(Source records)
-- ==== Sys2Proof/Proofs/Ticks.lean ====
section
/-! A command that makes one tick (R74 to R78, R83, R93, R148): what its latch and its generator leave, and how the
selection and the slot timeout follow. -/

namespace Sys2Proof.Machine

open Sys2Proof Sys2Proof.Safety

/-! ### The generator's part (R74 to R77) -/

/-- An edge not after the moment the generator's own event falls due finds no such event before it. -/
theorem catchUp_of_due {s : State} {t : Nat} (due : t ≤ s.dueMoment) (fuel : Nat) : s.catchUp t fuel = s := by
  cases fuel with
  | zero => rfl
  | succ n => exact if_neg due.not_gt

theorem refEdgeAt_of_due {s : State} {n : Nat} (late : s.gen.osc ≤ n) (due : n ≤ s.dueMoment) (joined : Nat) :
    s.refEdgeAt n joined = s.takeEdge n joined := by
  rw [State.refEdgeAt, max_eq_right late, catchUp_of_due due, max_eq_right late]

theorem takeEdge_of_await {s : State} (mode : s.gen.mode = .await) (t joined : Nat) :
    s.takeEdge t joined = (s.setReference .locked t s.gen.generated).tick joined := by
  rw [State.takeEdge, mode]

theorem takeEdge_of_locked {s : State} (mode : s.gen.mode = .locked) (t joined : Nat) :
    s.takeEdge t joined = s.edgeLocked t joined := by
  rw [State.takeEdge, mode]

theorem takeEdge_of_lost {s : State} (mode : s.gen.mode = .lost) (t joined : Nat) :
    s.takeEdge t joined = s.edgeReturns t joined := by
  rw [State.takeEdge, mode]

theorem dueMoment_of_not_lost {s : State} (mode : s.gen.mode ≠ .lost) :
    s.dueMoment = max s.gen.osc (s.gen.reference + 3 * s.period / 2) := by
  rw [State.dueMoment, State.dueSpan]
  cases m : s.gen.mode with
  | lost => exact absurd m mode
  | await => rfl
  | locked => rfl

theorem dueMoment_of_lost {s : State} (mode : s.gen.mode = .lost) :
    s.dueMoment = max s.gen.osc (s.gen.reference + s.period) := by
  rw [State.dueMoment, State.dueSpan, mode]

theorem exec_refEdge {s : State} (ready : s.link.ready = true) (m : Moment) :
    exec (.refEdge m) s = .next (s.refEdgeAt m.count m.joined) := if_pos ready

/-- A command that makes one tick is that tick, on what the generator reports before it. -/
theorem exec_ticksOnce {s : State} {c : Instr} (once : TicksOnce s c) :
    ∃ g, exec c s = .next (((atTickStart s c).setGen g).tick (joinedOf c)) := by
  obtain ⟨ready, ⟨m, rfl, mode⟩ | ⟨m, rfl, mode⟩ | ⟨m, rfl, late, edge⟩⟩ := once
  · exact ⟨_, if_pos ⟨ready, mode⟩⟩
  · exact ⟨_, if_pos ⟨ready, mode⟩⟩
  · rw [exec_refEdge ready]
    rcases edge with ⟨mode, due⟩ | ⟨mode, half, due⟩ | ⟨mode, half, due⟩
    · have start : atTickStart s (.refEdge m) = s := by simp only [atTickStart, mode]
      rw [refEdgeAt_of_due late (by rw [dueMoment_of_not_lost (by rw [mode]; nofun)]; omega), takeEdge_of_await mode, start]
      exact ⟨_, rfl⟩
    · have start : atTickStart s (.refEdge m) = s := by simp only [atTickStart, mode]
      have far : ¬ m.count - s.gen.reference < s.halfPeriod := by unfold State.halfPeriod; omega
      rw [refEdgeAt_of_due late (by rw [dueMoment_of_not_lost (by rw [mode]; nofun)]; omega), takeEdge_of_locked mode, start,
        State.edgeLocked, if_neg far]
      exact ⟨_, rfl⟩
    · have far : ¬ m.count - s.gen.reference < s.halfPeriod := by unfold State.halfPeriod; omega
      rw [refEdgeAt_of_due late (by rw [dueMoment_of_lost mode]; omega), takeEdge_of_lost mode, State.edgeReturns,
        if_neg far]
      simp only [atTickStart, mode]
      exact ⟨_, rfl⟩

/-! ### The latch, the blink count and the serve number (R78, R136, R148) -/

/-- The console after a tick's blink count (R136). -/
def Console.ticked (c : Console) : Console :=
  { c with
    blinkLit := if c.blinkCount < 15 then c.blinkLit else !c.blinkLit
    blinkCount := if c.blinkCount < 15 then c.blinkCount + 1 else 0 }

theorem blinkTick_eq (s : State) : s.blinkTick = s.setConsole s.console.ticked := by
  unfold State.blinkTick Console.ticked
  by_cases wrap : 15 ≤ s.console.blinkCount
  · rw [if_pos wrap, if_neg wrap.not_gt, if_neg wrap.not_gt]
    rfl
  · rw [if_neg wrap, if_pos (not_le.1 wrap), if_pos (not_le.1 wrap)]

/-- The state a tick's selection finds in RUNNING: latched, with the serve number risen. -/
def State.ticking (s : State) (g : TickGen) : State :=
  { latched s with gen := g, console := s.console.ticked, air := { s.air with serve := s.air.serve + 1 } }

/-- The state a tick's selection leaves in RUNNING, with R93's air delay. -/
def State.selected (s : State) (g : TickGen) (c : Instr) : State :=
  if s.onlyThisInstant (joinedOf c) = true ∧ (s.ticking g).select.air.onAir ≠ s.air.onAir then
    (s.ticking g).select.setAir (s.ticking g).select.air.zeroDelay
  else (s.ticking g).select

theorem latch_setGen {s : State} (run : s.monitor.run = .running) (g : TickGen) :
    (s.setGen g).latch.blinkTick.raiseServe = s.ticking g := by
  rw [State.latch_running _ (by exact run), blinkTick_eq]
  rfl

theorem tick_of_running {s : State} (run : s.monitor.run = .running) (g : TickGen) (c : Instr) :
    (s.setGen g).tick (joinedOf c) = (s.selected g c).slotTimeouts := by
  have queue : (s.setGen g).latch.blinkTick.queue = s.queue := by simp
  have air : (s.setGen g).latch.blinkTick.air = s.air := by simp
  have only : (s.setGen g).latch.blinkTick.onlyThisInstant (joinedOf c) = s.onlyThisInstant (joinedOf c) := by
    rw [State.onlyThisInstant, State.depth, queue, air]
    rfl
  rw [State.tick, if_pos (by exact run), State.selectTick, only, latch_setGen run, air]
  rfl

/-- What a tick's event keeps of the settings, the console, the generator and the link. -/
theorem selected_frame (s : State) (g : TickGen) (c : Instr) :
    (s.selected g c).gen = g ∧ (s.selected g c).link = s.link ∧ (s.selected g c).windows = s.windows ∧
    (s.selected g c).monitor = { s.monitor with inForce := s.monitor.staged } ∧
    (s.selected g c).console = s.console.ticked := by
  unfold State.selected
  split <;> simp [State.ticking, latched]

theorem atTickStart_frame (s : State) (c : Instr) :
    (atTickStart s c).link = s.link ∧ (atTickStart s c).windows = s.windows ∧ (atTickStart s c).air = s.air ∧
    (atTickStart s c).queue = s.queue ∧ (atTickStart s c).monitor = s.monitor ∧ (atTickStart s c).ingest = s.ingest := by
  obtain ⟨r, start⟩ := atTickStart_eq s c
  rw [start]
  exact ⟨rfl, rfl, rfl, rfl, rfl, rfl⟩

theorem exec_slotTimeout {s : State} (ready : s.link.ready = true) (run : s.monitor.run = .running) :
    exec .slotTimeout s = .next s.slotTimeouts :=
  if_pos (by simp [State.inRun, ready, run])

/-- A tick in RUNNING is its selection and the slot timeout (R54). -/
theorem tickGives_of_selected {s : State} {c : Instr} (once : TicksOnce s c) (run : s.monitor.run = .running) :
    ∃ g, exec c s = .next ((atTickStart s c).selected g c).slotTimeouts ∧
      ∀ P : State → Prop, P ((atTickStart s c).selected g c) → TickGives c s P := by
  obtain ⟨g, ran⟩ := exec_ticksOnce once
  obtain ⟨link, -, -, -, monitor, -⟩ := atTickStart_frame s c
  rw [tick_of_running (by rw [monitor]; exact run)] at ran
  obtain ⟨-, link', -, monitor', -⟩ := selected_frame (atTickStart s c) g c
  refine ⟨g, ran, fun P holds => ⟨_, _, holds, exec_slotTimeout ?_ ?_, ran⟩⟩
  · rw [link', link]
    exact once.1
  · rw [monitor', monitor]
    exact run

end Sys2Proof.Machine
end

### EXERCISE BRIEF
Look through the entries above. Copy out every line holding the word "blinkCount".

### RESULT OF THE TASK
    blinkLit := if c.blinkCount < 15 then c.blinkLit else !c.blinkLit
    blinkCount := if c.blinkCount < 15 then c.blinkCount + 1 else 0 }
  by_cases wrap : 15 ≤ s.console.blinkCount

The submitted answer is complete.